Only patients with histologically proved neoplasia were included in this study. The HIV status was obtained only with informed consent. Monoclonal antibodies to p53 and Bcl-2 protein were used after microwave antigen retrieval to enhance immunohistochemical staining of the sections. Proliferation was assessed by means of Ki-67 antigen expression. Positive staining in each specimen was expressed as a percentage and graded accordingly.
Forty-one eyes in 40 black patients with a mean age of 37 years were found to have OSSN. Of the 41 lesions, 35 represented in situ or invasive carcinoma. The remaining 6 had mild or moderately dysplastic lesions. Seventeen patients agreed to an HIV test and, of these, 12 (70.6%) were HIV positive. All 12 were younger than 50 years, and 11 had either carcinoma in situ or invasive lesions. Twenty-two of 40 lesions expressed significant (greater than 50% of neoplastic cells) p53 positivity, while Bcl-2 expression was detected in 10. Ki-67 expression was low, even in the HIV-positive lesions.

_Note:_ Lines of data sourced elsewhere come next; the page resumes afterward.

/-- Major 0x30 in its form of 2 parcels (R42). -/
def decode30_1 (w p1 : Parcel) : Except DecodeError Instr :=
  match (fZRfn w).toNat with
  | 0 => do
      let s ← narrow 4 (fZRS w)
      let q ← decodeQual p1
      .ok (.amaddQ32 (fZRD w) s (fZRT w) q)
  | 1 => do
      let s ← narrow 4 (fZRS w)
      let q ← decodeQual p1
      .ok (.amandQ32 (fZRD w) s (fZRT w) q)
  | 2 => do
      let s ← narrow 4 (fZRS w)
      let q ← decodeQual p1
      .ok (.amorQ32 (fZRD w) s (fZRT w) q)
  | 3 => do
      let s ← narrow 4 (fZRS w)
      let q ← decodeQual p1
      .ok (.amxorQ32 (fZRD w) s (fZRT w) q)
  | 4 => do
      let s ← narrow 4 (fZRS w)
      let q ← decodeQual p1
      .ok (.amminQ32 (fZRD w) s (fZRT w) q)
  | 5 => do
      let s ← narrow 4 (fZRS w)
      let q ← decodeQual p1
      .ok (.ammaxQ32 (fZRD w) s (fZRT w) q)
  | 6 => do
      let s ← narrow 4 (fZRS w)
      let q ← decodeQual p1
      .ok (.amminuQ32 (fZRD w) s (fZRT w) q)
  | 7 => do
      let s ← narrow 4 (fZRS w)
      let q ← decodeQual p1
      .ok (.ammaxuQ32 (fZRD w) s (fZRT w) q)
  | 8 => do
      let s ← narrow 4 (fZRS w)
      let q ← decodeQual p1
      .ok (.amswapQ32 (fZRD w) s (fZRT w) q)
  | 9 => do
      let s ← narrow 4 (fZRS w)
      let q ← decodeQual p1
      .ok (.amcasQ32 (fZRD w) s (fZRT w) q)
  | 16 => do
      let s ← narrow 4 (fZRS w)
      let q ← decodeQual p1
      .ok (.amaddWQ32 (fZRD w) s (fZRT w) q)
  | 17 => do
      let s ← narrow 4 (fZRS w)
      let q ← decodeQual p1
      .ok (.amandWQ32 (fZRD w) s (fZRT w) q)
  | 18 => do
      let s ← narrow 4 (fZRS w)
      let q ← decodeQual p1
      .ok (.amorWQ32 (fZRD w) s (fZRT w) q)
  | 19 => do
      let s ← narrow 4 (fZRS w)
      let q ← decodeQual p1
      .ok (.amxorWQ32 (fZRD w) s (fZRT w) q)
  | 20 => do
      let s ← narrow 4 (fZRS w)
      let q ← decodeQual p1
      .ok (.amminWQ32 (fZRD w) s (fZRT w) q)
  | 21 => do
      let s ← narrow 4 (fZRS w)
      let q ← decodeQual p1
      .ok (.ammaxWQ32 (fZRD w) s (fZRT w) q)
  | 22 => do
      let s ← narrow 4 (fZRS w)
      let q ← decodeQual p1
      .ok (.amminuWQ32 (fZRD w) s (fZRT w) q)
  | 23 => do
      let s ← narrow 4 (fZRS w)
      let q ← decodeQual p1
      .ok (.ammaxuWQ32 (fZRD w) s (fZRT w) q)
  | 24 => do
      let s ← narrow 4 (fZRS w)
      let q ← decodeQual p1
      .ok (.amswapWQ32 (fZRD w) s (fZRT w) q)
  | 25 => do
      let s ← narrow 4 (fZRS w)
      let q ← decodeQual p1
      .ok (.amcasWQ32 (fZRD w) s (fZRT w) q)
  | _ => .error .badFunction

/-- Major 0x31 in its form of 1 parcel (R42). -/
def decode31_0 (w : Parcel) : Except DecodeError Instr :=
  match (fZRfn w).toNat with
  | 0 => do
      unused (fZRT w)
      unused (fZRS w)
      unused (fZRD w)
      .ok (.fenceSV)
  | 1 => do
      unused (fZRT w)
      unused (fZRS w)
      unused (fZRD w)
      .ok (.fenceVS)
  | 2 => do
      unused (fZRT w)
      unused (fZRS w)
      unused (fZRD w)
      .ok (.fenceVV)
  | 3 => do
      unused (fZRS w)
      unused (fZRD w)
      .ok (.fence ((fZRT w).extractLsb' 3 2) ((fZRT w).extractLsb' 0 3))
  | 4 => do
      let c ← narrow 3 (fZRT w)
      let s ← narrow 4 (fZRS w)
      .ok (.bara (fZRD w) s c)
  | 5 => do
      let c ← narrow 3 (fZRT w)
      let s ← narrow 4 (fZRS w)
      .ok (.barw (fZRD w) s c)
  | _ => .error .badFunction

At our institution, OSSN occurs in young patients, many of whom are HIV positive. Expression of p53 is a common finding, whereas Bcl-2 immunoexpression occurs in the minority of cases. Ki-67 analysis showed that OSSN is a slow-growing tumor, even in the presence of HIV infection.
OCULAR SURFACE squamous neoplasia (OSSN) is a rare condition, but interest in this disease has been revived in the literature through association with the human immunodeficiency virus (HIV) epidemic.1-5 The diagnosis of OSSN includes a spectrum of conditions ranging from mild squamous dysplasia of the conjunctiva through moderate dysplasia, carcinoma in situ (CIS), and, in the advanced stage, invasive squamous carcinoma.6 To the best of our knowledge, the relationship between OSSN and HIV infection has not yet been explored in Kwa-Zulu Natal, South Africa. Furthermore, whereas Dushku et al7 reported p53 expression to be confined to the limbal basal stem cells of pterygia and limbal tumors, other genetic and protein abnormalities in OSSN have not yet been reported.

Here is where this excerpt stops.